__WHAT THE TASK ASKS__. Transcribe exactly the span of lines that begins the records and ends with the line holding "rw [State.hostWrite_fltWatchSel]", both boundary lines included.

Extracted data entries
§ §

theorem execJobRestart_touch (μ : Nat) (hμ : 0x8000012 &&& μ = 0x8000012) : ∀ src slot value s, (slot < 8) → ∀ t, execJobRestart src slot value s = .next t → t.blur μ = s.blur μ := by
  intro src slot value s hn t h
  unfold execJobRestart at h
  cases h
  rw [State.hostWrite_fltJob _ _ _ _ hn]
  refine State.through_blur μ (maskSub rfl hμ) _ _ _ _ _ ?_
  exact State.writeJob_blur μ (maskSub rfl hμ) _ _ _

theorem execKatRun_touch (μ : Nat) (hμ : 0x4000032 &&& μ = 0x4000032) : ∀ src value s, ∀ t, execKatRun src value s = .next t → t.blur μ = s.blur μ := by
  intro src value s t h
  unfold execKatRun at h
  cases h
  rw [State.hostWrite_fltKatRun]
  refine State.through_blur μ (maskSub rfl hμ) _ _ _ _ _ ?_
  exact State.writeKatRun_blur μ (maskSub rfl hμ) _ _

theorem execWatchRemove_touch (μ : Nat) (hμ : 0x44000012 &&& μ = 0x44000012) : ∀ src value s, ∀ t, execWatchRemove src value s = .next t → t.blur μ = s.blur μ := by
  intro src value s t h
  unfold execWatchRemove at h
  cases h
  rw [State.hostWrite_fltWatchSel]
  refine State.through_blur μ (maskSub rfl hμ) _ _ _ _ _ ?_
  exact State.writeWatchSel_blur μ (maskSub rfl hμ) _ _

theorem execImgStart_touch (μ : Nat) (hμ : 0x39e00fa &&& μ = 0x39e00fa) : ∀ src value s, ∀ t, execImgStart src value s = .next t → t.blur μ = s.blur μ := by
  intro src value s t h
  unfold execImgStart at h
  cases h
  rw [State.hostWrite_imgCtrl]
  refine State.through_blur μ (maskSub rfl hμ) _ _ _ _ _ ?_
  exact State.writeImgCtrl_blur μ (maskSub rfl hμ) _ _

theorem execImgAbort_touch (μ : Nat) (hμ : 0x39e00fa &&& μ = 0x39e00fa) : ∀ src value s, ∀ t, execImgAbort src value s = .next t → t.blur μ = s.blur μ := by
  intro src value s t h
  unfold execImgAbort at h
  cases h
  rw [State.hostWrite_imgCtrl]
  refine State.through_blur μ (maskSub rfl hμ) _ _ _ _ _ ?_
  exact State.writeImgCtrl_blur μ (maskSub rfl hμ) _ _

theorem execPwrCapWrite_touch (μ : Nat) (hμ : 0x1000012 &&& μ = 0x1000012) : ∀ src value s, ∀ t, execPwrCapWrite src value s = .next t → t.blur μ = s.blur μ := by
  intro src value s t h
  unfold execPwrCapWrite at h
  cases h
  rw [State.hostWrite_pwrCap]
  refine State.through_blur μ (maskSub rfl hμ) _ _ _ _ _ ?_
  exact State.writeCap_blur μ (maskSub rfl hμ) _ _

theorem execPwrRampWrite_touch (μ : Nat) (hμ : 0x12 &&& μ = 0x12) : ∀ src value s, ∀ t, execPwrRampWrite src value s = .next t → t.blur μ = s.blur μ := by
  intro src value s t h
  unfold execPwrRampWrite at h
  cases h
  rw [State.hostWrite_pwrRamp]
  refine State.through_blur μ (maskSub rfl hμ) _ _ _ _ _ ?_
  exact State.writeRamp_blur μ (maskSub rfl hμ) _ _

theorem execBreakerClear_touch (μ : Nat) (hμ : 0x412 &&& μ = 0x412) : ∀ src region value s, (region < 72) → ∀ t, execBreakerClear src region value s = .next t → t.blur μ = s.blur μ := by
  intro src region value s hn t h
  unfold execBreakerClear at h
  cases h
  rw [State.hostWrite_rgnBreakerClear _ _ _ _ hn]
  refine State.through_blur μ (maskSub rfl hμ) _ _ _ _ _ ?_
  exact State.clearBreaker_blur μ (maskSub rfl hμ) _ _ _

theorem execRedStepWrite_touch (μ : Nat) (hμ : 0x140032 &&& μ = 0x140032) : ∀ src slot value s, (slot < 8) → ∀ t, execRedStepWrite src slot value s = .next t → t.blur μ = s.blur μ := by
  intro src slot value s hn t h
  unfold execRedStepWrite at h
  cases h
  rw [State.hostWrite_redStep _ _ _ _ hn]
  refine State.through_blur μ (maskSub rfl hμ) _ _ _ _ _ ?_
  exact State.writeRedStep_blur μ (maskSub rfl hμ) _ _ _

theorem execModResetGo_touch (μ : Nat) (hμ : 0x12 &&& μ = 0x12) : ∀ src value s, ∀ t, execModResetGo src value s = .next t → t.blur μ = s.blur μ := by
  intro src value s t h
  unfold execModResetGo at h
  cases h
  rw [State.hostWrite_modReset]
  refine State.through_blur μ (maskSub rfl hμ) _ _ _ _ _ ?_
  exact State.writeModReset_blur μ (maskSub rfl hμ) _ _

theorem execSkidderStop_touch (μ : Nat) (hμ : 0xc0002 &&& μ = 0xc0002) : ∀ src value s, ∀ t, execSkidderStop src value s = .next t → t.blur μ = s.blur μ := by
  intro src value s t h
  unfold execSkidderStop at h
  cases h
  rw [State.hostWrite_skdCtrl]
  refine State.through_blur μ (maskSub rfl hμ) _ _ _ _ _ ?_
  dsimp only
  exact State.skdCtrl_blur μ (maskSub rfl hμ) _ _

theorem execSkyRetrainCommand_touch (μ : Nat) (hμ : 0x1012 &&& μ = 0x1012) : ∀ src port value s, (port < 16) → ∀ t, execSkyRetrainCommand src port value s = .next t → t.blur μ = s.blur μ := by
  intro src port value s hn t h
  unfold execSkyRetrainCommand at h
  cases h
  refine ite_blur μ ?_ rfl
  · rw [State.hostWrite_skyPortCtrl _ _ _ _ hn]
    refine State.through_blur μ (maskSub rfl hμ) _ _ _ _ _ ?_
    dsimp only
    exact State.writeSkyCtrl_blur μ (maskSub rfl hμ) _ _ _

theorem execWrapperGo_touch (μ : Nat) (hμ : 0x12 &&& μ = 0x12) : ∀ src stack value s, (stack < 24) → ∀ t, execWrapperGo src stack value s = .next t → t.blur μ = s.blur μ := by
  intro src stack value s hn t h
  unfold execWrapperGo at h
  cases h
  rw [State.hostWrite_stkWrapCmd _ _ _ _ hn]
  refine State.through_blur μ (maskSub rfl hμ) _ _ _ _ _ ?_
  exact State.wrapperWrite_blur μ (maskSub rfl hμ) _ _ _

theorem execCxlRescan_touch (μ : Nat) (hμ : 0x20002 &&& μ = 0x20002) : ∀ src value s, ∀ t, execCxlRescan src value s = .next t → t.blur μ = s.blur μ := by
  intro src value s t h
  unfold execCxlRescan at h
  cases h
  rw [State.hostWrite_cxlCtrl]
  refine State.through_blur μ (maskSub rfl hμ) _ _ _ _ _ ?_
  exact State.rescan_blur μ (maskSub rfl hμ) _ _

theorem execCreate_touch (μ : Nat) (hμ : 0x6001a &&& μ = 0x6001a) : ∀ src value s, ∀ t, execCreate src value s = .next t → t.blur μ = s.blur μ := by
  intro src value s t h
  unfold execCreate at h
  cases h
  unfold State.yardWrite
  refine ite_blur μ ?_ rfl
  · rw [State.hostWrite_yrdCmd]
    refine State.through_blur μ (maskSub rfl hμ) _ _ _ _ _ ?_
    exact State.yrdCommand_blur μ (maskSub rfl hμ) _ _

theorem execDestroy_touch (μ : Nat) (hμ : 0x6001a &&& μ = 0x6001a) : ∀ src value s, ∀ t, execDestroy src value s = .next t → t.blur μ = s.blur μ := by
  intro src value s t h
  unfold execDestroy at h
  cases h
  unfold State.yardWrite
  refine ite_blur μ ?_ rfl
  · rw [State.hostWrite_yrdCmd]
    refine State.through_blur μ (maskSub rfl hμ) _ _ _ _ _ ?_
    exact State.yrdCommand_blur μ (maskSub rfl hμ) _ _

theorem execPromote_touch (μ : Nat) (hμ : 0x6001a &&& μ = 0x6001a) : ∀ src value s, ∀ t, execPromote src value s = .next t → t.blur μ = s.blur μ := by
  intro src value s t h
  unfold execPromote at h
  cases h
  unfold State.yardWrite
  refine ite_blur μ ?_ rfl
  · rw [State.hostWrite_yrdCmd]
    refine State.through_blur μ (maskSub rfl hμ) _ _ _ _ _ ?_
    exact State.yrdCommand_blur μ (maskSub rfl hμ) _ _

theorem execDemote_touch (μ : Nat) (hμ : 0x6001a &&& μ = 0x6001a) : ∀ src value s, ∀ t, execDemote src value s = .next t → t.blur μ = s.blur μ := by
  intro src value s t h
  unfold execDemote at h
  cases h
  unfold State.yardWrite
  refine ite_blur μ ?_ rfl
  · rw [State.hostWrite_yrdCmd]
    refine State.through_blur μ (maskSub rfl hμ) _ _ _ _ _ ?_
    exact State.yrdCommand_blur μ (maskSub rfl hμ) _ _

theorem execPin_touch (μ : Nat) (hμ : 0x6001a &&& μ = 0x6001a) : ∀ src value s, ∀ t, execPin src value s = .next t → t.blur μ = s.blur μ := by
  intro src value s t h
  unfold execPin at h
  cases h
  unfold State.yardWrite
  refine ite_blur μ ?_ rfl
  · rw [State.hostWrite_yrdCmd]
    refine State.through_blur μ (maskSub rfl hμ) _ _ _ _ _ ?_
    exact State.yrdCommand_blur μ (maskSub rfl hμ) _ _

theorem execUnpin_touch (μ : Nat) (hμ : 0x6001a &&& μ = 0x6001a) : ∀ src value s, ∀ t, execUnpin src value s = .next t → t.blur μ = s.blur μ := by
  intro src value s t h
  unfold execUnpin at h
  cases h
  unfold State.yardWrite
  refine ite_blur μ ?_ rfl
  · rw [State.hostWrite_yrdCmd]
    refine State.through_blur μ (maskSub rfl hμ) _ _ _ _ _ ?_
    exact State.yrdCommand_blur μ (maskSub rfl hμ) _ _

/-! ## From a mask to the pieces that stay -/

/-- The place of a piece in a mask. -/
def Part.index : Part → Nat
  | .pending => 0
  | .inFlight => 1
  | .out => 2
  | .freeCtr => 3
  | .regs => 4
  | .cells => 5
  | .fms => 6
  | .slots => 7
  | .spares => 8
  | .routers => 9
  | .rgns => 10
  | .foreign => 11
  | .skys => 12
  | .admission => 13
  | .eras => 14
  | .nap => 15
  | .tilesHeld => 16
  | .tiers => 17
  | .yard => 18
  | .streams => 19
  | .reds => 20
  | .eth => 21
  | .boot => 22
  | .beats => 23
  | .power => 24
  | .ldr => 25
  | .flt => 26
  | .jobs => 27
  | .resets => 28
  | .rng => 29
  | .book => 30
  | .tallyLast => 31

§ §

__ANSWER FOR THIS EXERCISE__.
theorem execJobRestart_touch (μ : Nat) (hμ : 0x8000012 &&& μ = 0x8000012) : ∀ src slot value s, (slot < 8) → ∀ t, execJobRestart src slot value s = .next t → t.blur μ = s.blur μ := by
  intro src slot value s hn t h
  unfold execJobRestart at h
  cases h
  rw [State.hostWrite_fltJob _ _ _ _ hn]
  refine State.through_blur μ (maskSub rfl hμ) _ _ _ _ _ ?_
  exact State.writeJob_blur μ (maskSub rfl hμ) _ _ _

theorem execKatRun_touch (μ : Nat) (hμ : 0x4000032 &&& μ = 0x4000032) : ∀ src value s, ∀ t, execKatRun src value s = .next t → t.blur μ = s.blur μ := by
  intro src value s t h
  unfold execKatRun at h
  cases h
  rw [State.hostWrite_fltKatRun]
  refine State.through_blur μ (maskSub rfl hμ) _ _ _ _ _ ?_
  exact State.writeKatRun_blur μ (maskSub rfl hμ) _ _

theorem execWatchRemove_touch (μ : Nat) (hμ : 0x44000012 &&& μ = 0x44000012) : ∀ src value s, ∀ t, execWatchRemove src value s = .next t → t.blur μ = s.blur μ := by
  intro src value s t h
  unfold execWatchRemove at h
  cases h
  rw [State.hostWrite_fltWatchSel]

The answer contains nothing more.